This is the official PyTorch implementation of "3D-aware Conditional Image Synthesis". Pix2pix3D synthesizes 3D objects (neural fields) given a 2D label map, such as a segmentation or edge map. We also provide an interactive 3D editing demo.
3D-aware Conditional Image Synthesis
CVPR 2023
Kangle Deng, Gengshan Yang, Deva Ramanan, Jun-Yan Zhu
Carnegie Mellon University
We propose pix2pix3D, a 3D-aware conditional generative model for controllable photorealistic image synthesis. Given a 2D label map, such as a segmentation or edge map, our model learns to synthesize a corresponding image from different viewpoints. To enable explicit 3D user control, we extend conditional generative models with neural radiance fields. Given widely-available monocular images and label map pairs, our model learns to assign a label to every 3D point in addition to color and density, which enables it to render the image and pixel-aligned label map simultaneously.

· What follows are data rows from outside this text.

/-- A system call changes no register, no `HI` or `LO` and no configuration register; RCH alone changes a cell, the
addressed one, and the input; STRA and NOTR alone change the tracing flag; EXIT alone changes `run` other than by a
fault; none changes the trace. -/
def Obligations.SystemCallFrame : Prop :=
  ∀ (f : SysFields) (s t : State),
    ∀ i ∈ ([.exit f, .pstr f, .pint f, .pch f, .rch f, .stra f, .notr f] : List Instr), exec i s = .next t →
    sameRegsExcept [] s t ∧ sameHiLo s t ∧ sameConfig s t ∧ t.trace = s.trace ∧
    sameCellsExcept (if i = .rch f then [(ea s f.reg f.offset).toNat] else []) s t ∧
    (i ≠ .rch f → t.input = s.input) ∧
    (i ≠ .stra f → i ≠ .notr f → t.tracing = s.tracing) ∧
    (i ≠ .exit f → runsOnOrFaults s t) ∧
    (i = .stra f ∨ i = .notr f → t.requests = s.requests)

/-! ## The whole machine -/

/-- R194: faults are precise. A fault in execution changes `run` alone, and a step that ends in `Faulted` records the address
it began with and leaves registers, `HI`, `LO`, memory, `tracing` and `pc` as they were. -/
def Obligations.FaultsArePrecise : Prop :=
  (∀ (i : Instr) (s t : State) (r : FaultReason) (a : Word), s.run = .running → exec i s = .next t →
    t.run = .faulted r a → t = { s with run := .faulted r s.pc }) ∧
  (∀ (s t : State) (r : FaultReason) (a : Word), step s = .next t → t.run = .faulted r a →
    a = s.pc ∧ t.pc = s.pc ∧ t.regs = s.regs ∧ t.hi = s.hi ∧ t.lo = s.lo ∧ t.mem = s.mem ∧
    t.tracing = s.tracing ∧ t.cfg = s.cfg ∧ t.strLayout = s.strLayout ∧ t.input = s.input ∧
    t.requests = s.requests)

/-- R192: in execution an instruction raises only the faults the table gives it, and each of them in some state. The spec
marks the table as derived from the rules of 41_computational.md to 45_syscall.md. -/
def Obligations.FaultCausesByInstruction : Prop :=
  (∀ (i : Instr) (s t : State) (r : FaultReason) (a : Word), s.run = .running → exec i s = .next t →
    t.run = .faulted r a → mayRaise i r) ∧
  (∀ i : Instr, accessesMemory i = true →
    ∃ (s : State) (a : Word), s.run = .running ∧ exec i s = faulted s (.addressOutOfRange a)) ∧
  (∀ f : OthcFields, ∃ s : State, s.run = .running ∧ exec (.div f) s = faulted s .divideByZero)

/-- R23: a step changes a general register only as the named or implied destination of its instruction, so `SP` and `FP`
change only as the `rt` of CPR or LWR or the `reg` of ARI or SRI (R166). -/
def Obligations.RegistersChangeOnlyAsNamed : Prop :=
  ∀ (s t : State) (r : Reg), step s = .next t → t.reg r ≠ s.reg r →
    ∃ iw i, fetchDecode s = .ok (iw, i) ∧ regTarget i = some r

/-- R27, R29, R30, R31: `HI` and `LO` change only by MUL and DIV, `tracing` only by STRA and NOTR, `Halted` is reached only
by EXIT, and the configuration registers never change. -/
def Obligations.ControlStateWriters : Prop :=
  ∀ s t : State, step s = .next t →
    (t.hi ≠ s.hi ∨ t.lo ≠ s.lo → ∃ iw f, fetchDecode s = .ok (iw, .mul f) ∨ fetchDecode s = .ok (iw, .div f)) ∧
    (t.tracing ≠ s.tracing → ∃ iw f, fetchDecode s = .ok (iw, .stra f) ∨ fetchDecode s = .ok (iw, .notr f)) ∧
    (∀ c, t.run = .halted c → ∃ iw f, fetchDecode s = .ok (iw, .exit f) ∧ c = sext9 f.offset) ∧
    t.cfg = s.cfg ∧ t.strLayout = s.strLayout

/-- R25: an instruction that is no control transfer and takes no fault leaves `pc` at `npc`. -/
def Obligations.OnlyTransfersMovePc : Prop :=
  ∀ (i : Instr) (s t : State), exec i s = .next t → isTransfer i = false →
    t.pc = s.pc + 1 ∨ ∃ r, t = { s with run := .faulted r s.pc }
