-- ==== Sys2Proof/Laws/State.lean ====
section
/-! SUPPORT. What each update of the state does to each field: one lemma per field per update, true by definition, so that
no proof unfolds a record update. -/

namespace Sys2Proof.Machine

@[simp] theorem RegFile.get_set (x : RegFile) (r r' : Reg) (v : Word) :
    (x.set r v).get r' = if r' = r then v else x.get r' := by
  cases r <;> cases r' <;> rfl

theorem RegFile.ext_get {x y : RegFile} (h : ∀ r, x.get r = y.get r) : x = y := by
  have hgp := h .gp
  have hsp := h .sp
  have hfp := h .fp
  have h3 := h .r3
  have h4 := h .r4
  have h5 := h .r5
  have h6 := h .r6
  have hra := h .ra
  cases x; cases y
  simp_all [RegFile.get]

/-! ## setReg -/

@[simp] theorem State.setReg_regs (s : State) (r : Reg) (v : Word) : (s.setReg r v).regs = s.regs.set r v := rfl
@[simp] theorem State.setReg_pc (s : State) (r : Reg) (v : Word) : (s.setReg r v).pc = s.pc := rfl
@[simp] theorem State.setReg_hi (s : State) (r : Reg) (v : Word) : (s.setReg r v).hi = s.hi := rfl
@[simp] theorem State.setReg_lo (s : State) (r : Reg) (v : Word) : (s.setReg r v).lo = s.lo := rfl
@[simp] theorem State.setReg_mem (s : State) (r : Reg) (v : Word) : (s.setReg r v).mem = s.mem := rfl
@[simp] theorem State.setReg_tracing (s : State) (r : Reg) (v : Word) : (s.setReg r v).tracing = s.tracing := rfl
@[simp] theorem State.setReg_run (s : State) (r : Reg) (v : Word) : (s.setReg r v).run = s.run := rfl
@[simp] theorem State.setReg_cfg (s : State) (r : Reg) (v : Word) : (s.setReg r v).cfg = s.cfg := rfl
@[simp] theorem State.setReg_strLayout (s : State) (r : Reg) (v : Word) : (s.setReg r v).strLayout = s.strLayout := rfl
@[simp] theorem State.setReg_input (s : State) (r : Reg) (v : Word) : (s.setReg r v).input = s.input := rfl
@[simp] theorem State.setReg_requests (s : State) (r : Reg) (v : Word) : (s.setReg r v).requests = s.requests := rfl
@[simp] theorem State.setReg_trace (s : State) (r : Reg) (v : Word) : (s.setReg r v).trace = s.trace := rfl
@[simp] theorem State.setReg_reg (s : State) (r r' : Reg) (v : Word) :
    (s.setReg r v).reg r' = if r' = r then v else s.reg r' := RegFile.get_set ..

/-! ## setPc -/

@[simp] theorem State.setPc_regs (s : State) (v : Word) : (s.setPc v).regs = s.regs := rfl
@[simp] theorem State.setPc_pc (s : State) (v : Word) : (s.setPc v).pc = v := rfl
@[simp] theorem State.setPc_hi (s : State) (v : Word) : (s.setPc v).hi = s.hi := rfl
@[simp] theorem State.setPc_lo (s : State) (v : Word) : (s.setPc v).lo = s.lo := rfl
@[simp] theorem State.setPc_mem (s : State) (v : Word) : (s.setPc v).mem = s.mem := rfl
@[simp] theorem State.setPc_tracing (s : State) (v : Word) : (s.setPc v).tracing = s.tracing := rfl
@[simp] theorem State.setPc_run (s : State) (v : Word) : (s.setPc v).run = s.run := rfl
@[simp] theorem State.setPc_cfg (s : State) (v : Word) : (s.setPc v).cfg = s.cfg := rfl
@[simp] theorem State.setPc_strLayout (s : State) (v : Word) : (s.setPc v).strLayout = s.strLayout := rfl
@[simp] theorem State.setPc_input (s : State) (v : Word) : (s.setPc v).input = s.input := rfl
@[simp] theorem State.setPc_requests (s : State) (v : Word) : (s.setPc v).requests = s.requests := rfl
@[simp] theorem State.setPc_trace (s : State) (v : Word) : (s.setPc v).trace = s.trace := rfl
@[simp] theorem State.setPc_reg (s : State) (v : Word) (r' : Reg) : (s.setPc v).reg r' = s.reg r' := rfl

/-! ## setHiLo -/

@[simp] theorem State.setHiLo_regs (s : State) (h l : Word) : (s.setHiLo h l).regs = s.regs := rfl
@[simp] theorem State.setHiLo_pc (s : State) (h l : Word) : (s.setHiLo h l).pc = s.pc := rfl
@[simp] theorem State.setHiLo_hi (s : State) (h l : Word) : (s.setHiLo h l).hi = h := rfl
@[simp] theorem State.setHiLo_lo (s : State) (h l : Word) : (s.setHiLo h l).lo = l := rfl
@[simp] theorem State.setHiLo_mem (s : State) (h l : Word) : (s.setHiLo h l).mem = s.mem := rfl
@[simp] theorem State.setHiLo_tracing (s : State) (h l : Word) : (s.setHiLo h l).tracing = s.tracing := rfl
@[simp] theorem State.setHiLo_run (s : State) (h l : Word) : (s.setHiLo h l).run = s.run := rfl
@[simp] theorem State.setHiLo_cfg (s : State) (h l : Word) : (s.setHiLo h l).cfg = s.cfg := rfl
@[simp] theorem State.setHiLo_strLayout (s : State) (h l : Word) : (s.setHiLo h l).strLayout = s.strLayout := rfl
@[simp] theorem State.setHiLo_input (s : State) (h l : Word) : (s.setHiLo h l).input = s.input := rfl
@[simp] theorem State.setHiLo_requests (s : State) (h l : Word) : (s.setHiLo h l).requests = s.requests := rfl
@[simp] theorem State.setHiLo_trace (s : State) (h l : Word) : (s.setHiLo h l).trace = s.trace := rfl
@[simp] theorem State.setHiLo_reg (s : State) (h l : Word) (r' : Reg) : (s.setHiLo h l).reg r' = s.reg r' := rfl

/-! ## setMem -/

@[simp] theorem State.setMem_regs (s : State) (m : Memory) : (s.setMem m).regs = s.regs := rfl
@[simp] theorem State.setMem_pc (s : State) (m : Memory) : (s.setMem m).pc = s.pc := rfl
@[simp] theorem State.setMem_hi (s : State) (m : Memory) : (s.setMem m).hi = s.hi := rfl
@[simp] theorem State.setMem_lo (s : State) (m : Memory) : (s.setMem m).lo = s.lo := rfl
@[simp] theorem State.setMem_mem (s : State) (m : Memory) : (s.setMem m).mem = m := rfl
@[simp] theorem State.setMem_tracing (s : State) (m : Memory) : (s.setMem m).tracing = s.tracing := rfl
@[simp] theorem State.setMem_run (s : State) (m : Memory) : (s.setMem m).run = s.run := rfl
@[simp] theorem State.setMem_cfg (s : State) (m : Memory) : (s.setMem m).cfg = s.cfg := rfl
@[simp] theorem State.setMem_strLayout (s : State) (m : Memory) : (s.setMem m).strLayout = s.strLayout := rfl
@[simp] theorem State.setMem_input (s : State) (m : Memory) : (s.setMem m).input = s.input := rfl
@[simp] theorem State.setMem_requests (s : State) (m : Memory) : (s.setMem m).requests = s.requests := rfl
@[simp] theorem State.setMem_trace (s : State) (m : Memory) : (s.setMem m).trace = s.trace := rfl
@[simp] theorem State.setMem_reg (s : State) (m : Memory) (r' : Reg) : (s.setMem m).reg r' = s.reg r' := rfl

/-! ## setTracing -/

@[simp] theorem State.setTracing_regs (s : State) (b : Bool) : (s.setTracing b).regs = s.regs := rfl
@[simp] theorem State.setTracing_pc (s : State) (b : Bool) : (s.setTracing b).pc = s.pc := rfl
@[simp] theorem State.setTracing_hi (s : State) (b : Bool) : (s.setTracing b).hi = s.hi := rfl
@[simp] theorem State.setTracing_lo (s : State) (b : Bool) : (s.setTracing b).lo = s.lo := rfl
@[simp] theorem State.setTracing_mem (s : State) (b : Bool) : (s.setTracing b).mem = s.mem := rfl
@[simp] theorem State.setTracing_tracing (s : State) (b : Bool) : (s.setTracing b).tracing = b := rfl
@[simp] theorem State.setTracing_run (s : State) (b : Bool) : (s.setTracing b).run = s.run := rfl
@[simp] theorem State.setTracing_cfg (s : State) (b : Bool) : (s.setTracing b).cfg = s.cfg := rfl
@[simp] theorem State.setTracing_strLayout (s : State) (b : Bool) : (s.setTracing b).strLayout = s.strLayout := rfl
@[simp] theorem State.setTracing_input (s : State) (b : Bool) : (s.setTracing b).input = s.input := rfl
@[simp] theorem State.setTracing_requests (s : State) (b : Bool) : (s.setTracing b).requests = s.requests := rfl
@[simp] theorem State.setTracing_trace (s : State) (b : Bool) : (s.setTracing b).trace = s.trace := rfl
@[simp] theorem State.setTracing_reg (s : State) (b : Bool) (r' : Reg) : (s.setTracing b).reg r' = s.reg r' := rfl

/-! ## setRun -/

@[simp] theorem State.setRun_regs (s : State) (r : RunState) : (s.setRun r).regs = s.regs := rfl
@[simp] theorem State.setRun_pc (s : State) (r : RunState) : (s.setRun r).pc = s.pc := rfl
@[simp] theorem State.setRun_hi (s : State) (r : RunState) : (s.setRun r).hi = s.hi := rfl
@[simp] theorem State.setRun_lo (s : State) (r : RunState) : (s.setRun r).lo = s.lo := rfl
@[simp] theorem State.setRun_mem (s : State) (r : RunState) : (s.setRun r).mem = s.mem := rfl
@[simp] theorem State.setRun_tracing (s : State) (r : RunState) : (s.setRun r).tracing = s.tracing := rfl
@[simp] theorem State.setRun_run (s : State) (r : RunState) : (s.setRun r).run = r := rfl
@[simp] theorem State.setRun_cfg (s : State) (r : RunState) : (s.setRun r).cfg = s.cfg := rfl
@[simp] theorem State.setRun_strLayout (s : State) (r : RunState) : (s.setRun r).strLayout = s.strLayout := rfl
@[simp] theorem State.setRun_input (s : State) (r : RunState) : (s.setRun r).input = s.input := rfl
@[simp] theorem State.setRun_requests (s : State) (r : RunState) : (s.setRun r).requests = s.requests := rfl
@[simp] theorem State.setRun_trace (s : State) (r : RunState) : (s.setRun r).trace = s.trace := rfl
@[simp] theorem State.setRun_reg (s : State) (r : RunState) (r' : Reg) : (s.setRun r).reg r' = s.reg r' := rfl

/-! ## setInput -/

@[simp] theorem State.setInput_regs (s : State) (l : List CharAnswer) : (s.setInput l).regs = s.regs := rfl
@[simp] theorem State.setInput_pc (s : State) (l : List CharAnswer) : (s.setInput l).pc = s.pc := rfl
@[simp] theorem State.setInput_hi (s : State) (l : List CharAnswer) : (s.setInput l).hi = s.hi := rfl
@[simp] theorem State.setInput_lo (s : State) (l : List CharAnswer) : (s.setInput l).lo = s.lo := rfl
@[simp] theorem State.setInput_mem (s : State) (l : List CharAnswer) : (s.setInput l).mem = s.mem := rfl
@[simp] theorem State.setInput_tracing (s : State) (l : List CharAnswer) : (s.setInput l).tracing = s.tracing := rfl
@[simp] theorem State.setInput_run (s : State) (l : List CharAnswer) : (s.setInput l).run = s.run := rfl
@[simp] theorem State.setInput_cfg (s : State) (l : List CharAnswer) : (s.setInput l).cfg = s.cfg := rfl
@[simp] theorem State.setInput_strLayout (s : State) (l : List CharAnswer) : (s.setInput l).strLayout = s.strLayout := rfl
@[simp] theorem State.setInput_input (s : State) (l : List CharAnswer) : (s.setInput l).input = l := rfl
@[simp] theorem State.setInput_requests (s : State) (l : List CharAnswer) : (s.setInput l).requests = s.requests := rfl
@[simp] theorem State.setInput_trace (s : State) (l : List CharAnswer) : (s.setInput l).trace = s.trace := rfl
@[simp] theorem State.setInput_reg (s : State) (l : List CharAnswer) (r' : Reg) : (s.setInput l).reg r' = s.reg r' := rfl

/-! ## request -/

@[simp] theorem State.request_regs (s : State) (q : EnvRequest) : (s.request q).regs = s.regs := rfl
@[simp] theorem State.request_pc (s : State) (q : EnvRequest) : (s.request q).pc = s.pc := rfl
@[simp] theorem State.request_hi (s : State) (q : EnvRequest) : (s.request q).hi = s.hi := rfl
@[simp] theorem State.request_lo (s : State) (q : EnvRequest) : (s.request q).lo = s.lo := rfl
@[simp] theorem State.request_mem (s : State) (q : EnvRequest) : (s.request q).mem = s.mem := rfl
@[simp] theorem State.request_tracing (s : State) (q : EnvRequest) : (s.request q).tracing = s.tracing := rfl
@[simp] theorem State.request_run (s : State) (q : EnvRequest) : (s.request q).run = s.run := rfl
@[simp] theorem State.request_cfg (s : State) (q : EnvRequest) : (s.request q).cfg = s.cfg := rfl
@[simp] theorem State.request_strLayout (s : State) (q : EnvRequest) : (s.request q).strLayout = s.strLayout := rfl
@[simp] theorem State.request_input (s : State) (q : EnvRequest) : (s.request q).input = s.input := rfl
@[simp] theorem State.request_requests (s : State) (q : EnvRequest) : (s.request q).requests = s.requests ++ [q] := rfl
@[simp] theorem State.request_trace (s : State) (q : EnvRequest) : (s.request q).trace = s.trace := rfl
@[simp] theorem State.request_reg (s : State) (q : EnvRequest) (r' : Reg) : (s.request q).reg r' = s.reg r' := rfl

/-! ## emit -/

@[simp] theorem State.emit_regs (s : State) (e : TraceEvent) : (s.emit e).regs = s.regs := rfl
@[simp] theorem State.emit_pc (s : State) (e : TraceEvent) : (s.emit e).pc = s.pc := rfl
@[simp] theorem State.emit_hi (s : State) (e : TraceEvent) : (s.emit e).hi = s.hi := rfl
@[simp] theorem State.emit_lo (s : State) (e : TraceEvent) : (s.emit e).lo = s.lo := rfl
@[simp] theorem State.emit_mem (s : State) (e : TraceEvent) : (s.emit e).mem = s.mem := rfl
@[simp] theorem State.emit_tracing (s : State) (e : TraceEvent) : (s.emit e).tracing = s.tracing := rfl
@[simp] theorem State.emit_run (s : State) (e : TraceEvent) : (s.emit e).run = s.run := rfl
@[simp] theorem State.emit_cfg (s : State) (e : TraceEvent) : (s.emit e).cfg = s.cfg := rfl
@[simp] theorem State.emit_strLayout (s : State) (e : TraceEvent) : (s.emit e).strLayout = s.strLayout := rfl
@[simp] theorem State.emit_input (s : State) (e : TraceEvent) : (s.emit e).input = s.input := rfl
@[simp] theorem State.emit_requests (s : State) (e : TraceEvent) : (s.emit e).requests = s.requests := rfl
@[simp] theorem State.emit_trace (s : State) (e : TraceEvent) : (s.emit e).trace = s.trace ++ [e] := rfl
@[simp] theorem State.emit_reg (s : State) (e : TraceEvent) (r' : Reg) : (s.emit e).reg r' = s.reg r' := rfl

/-! ## The state a fault leads to -/

@[simp] theorem faultEntry_regs (s : State) (r : FaultReason) : (faultEntry s r).regs = s.regs := rfl
@[simp] theorem faultEntry_pc (s : State) (r : FaultReason) : (faultEntry s r).pc = s.pc := rfl
@[simp] theorem faultEntry_hi (s : State) (r : FaultReason) : (faultEntry s r).hi = s.hi := rfl
@[simp] theorem faultEntry_lo (s : State) (r : FaultReason) : (faultEntry s r).lo = s.lo := rfl
@[simp] theorem faultEntry_mem (s : State) (r : FaultReason) : (faultEntry s r).mem = s.mem := rfl
@[simp] theorem faultEntry_tracing (s : State) (r : FaultReason) : (faultEntry s r).tracing = s.tracing := rfl
@[simp] theorem faultEntry_run (s : State) (r : FaultReason) : (faultEntry s r).run = .faulted r s.pc := rfl
@[simp] theorem faultEntry_cfg (s : State) (r : FaultReason) : (faultEntry s r).cfg = s.cfg := rfl
@[simp] theorem faultEntry_strLayout (s : State) (r : FaultReason) : (faultEntry s r).strLayout = s.strLayout := rfl
@[simp] theorem faultEntry_input (s : State) (r : FaultReason) : (faultEntry s r).input = s.input := rfl
@[simp] theorem faultEntry_requests (s : State) (r : FaultReason) : (faultEntry s r).requests = s.requests := rfl
@[simp] theorem faultEntry_trace (s : State) (r : FaultReason) : (faultEntry s r).trace = s.trace := rfl
@[simp] theorem faultEntry_reg (s : State) (r : FaultReason) (r' : Reg) : (faultEntry s r).reg r' = s.reg r' := rfl

end Sys2Proof.Machine
end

Finally, we build an interactive system that allows users to edit the label map from any viewpoint and generate outputs accordingly.
We provide a conda env file that contains all the other dependencies. You can use the following commands with Miniconda3 to create and activate your Python environment:
conda env create -f environment.yml
conda activate pix2pix3d
We provide our preprocessed datasets, including segmentation maps and edge maps. You can download the CelebAMask dataset, AFHQ-Cat-Seg dataset, and Shapenet-Car-Edge dataset and put those zip files under data/
.
You can download our pre-trained models using the following script:
bash checkpoints/download_models.sh
We provide several scripts to generate the results once you download the pre-trained models.
You can generate results based on the samples in the dataset.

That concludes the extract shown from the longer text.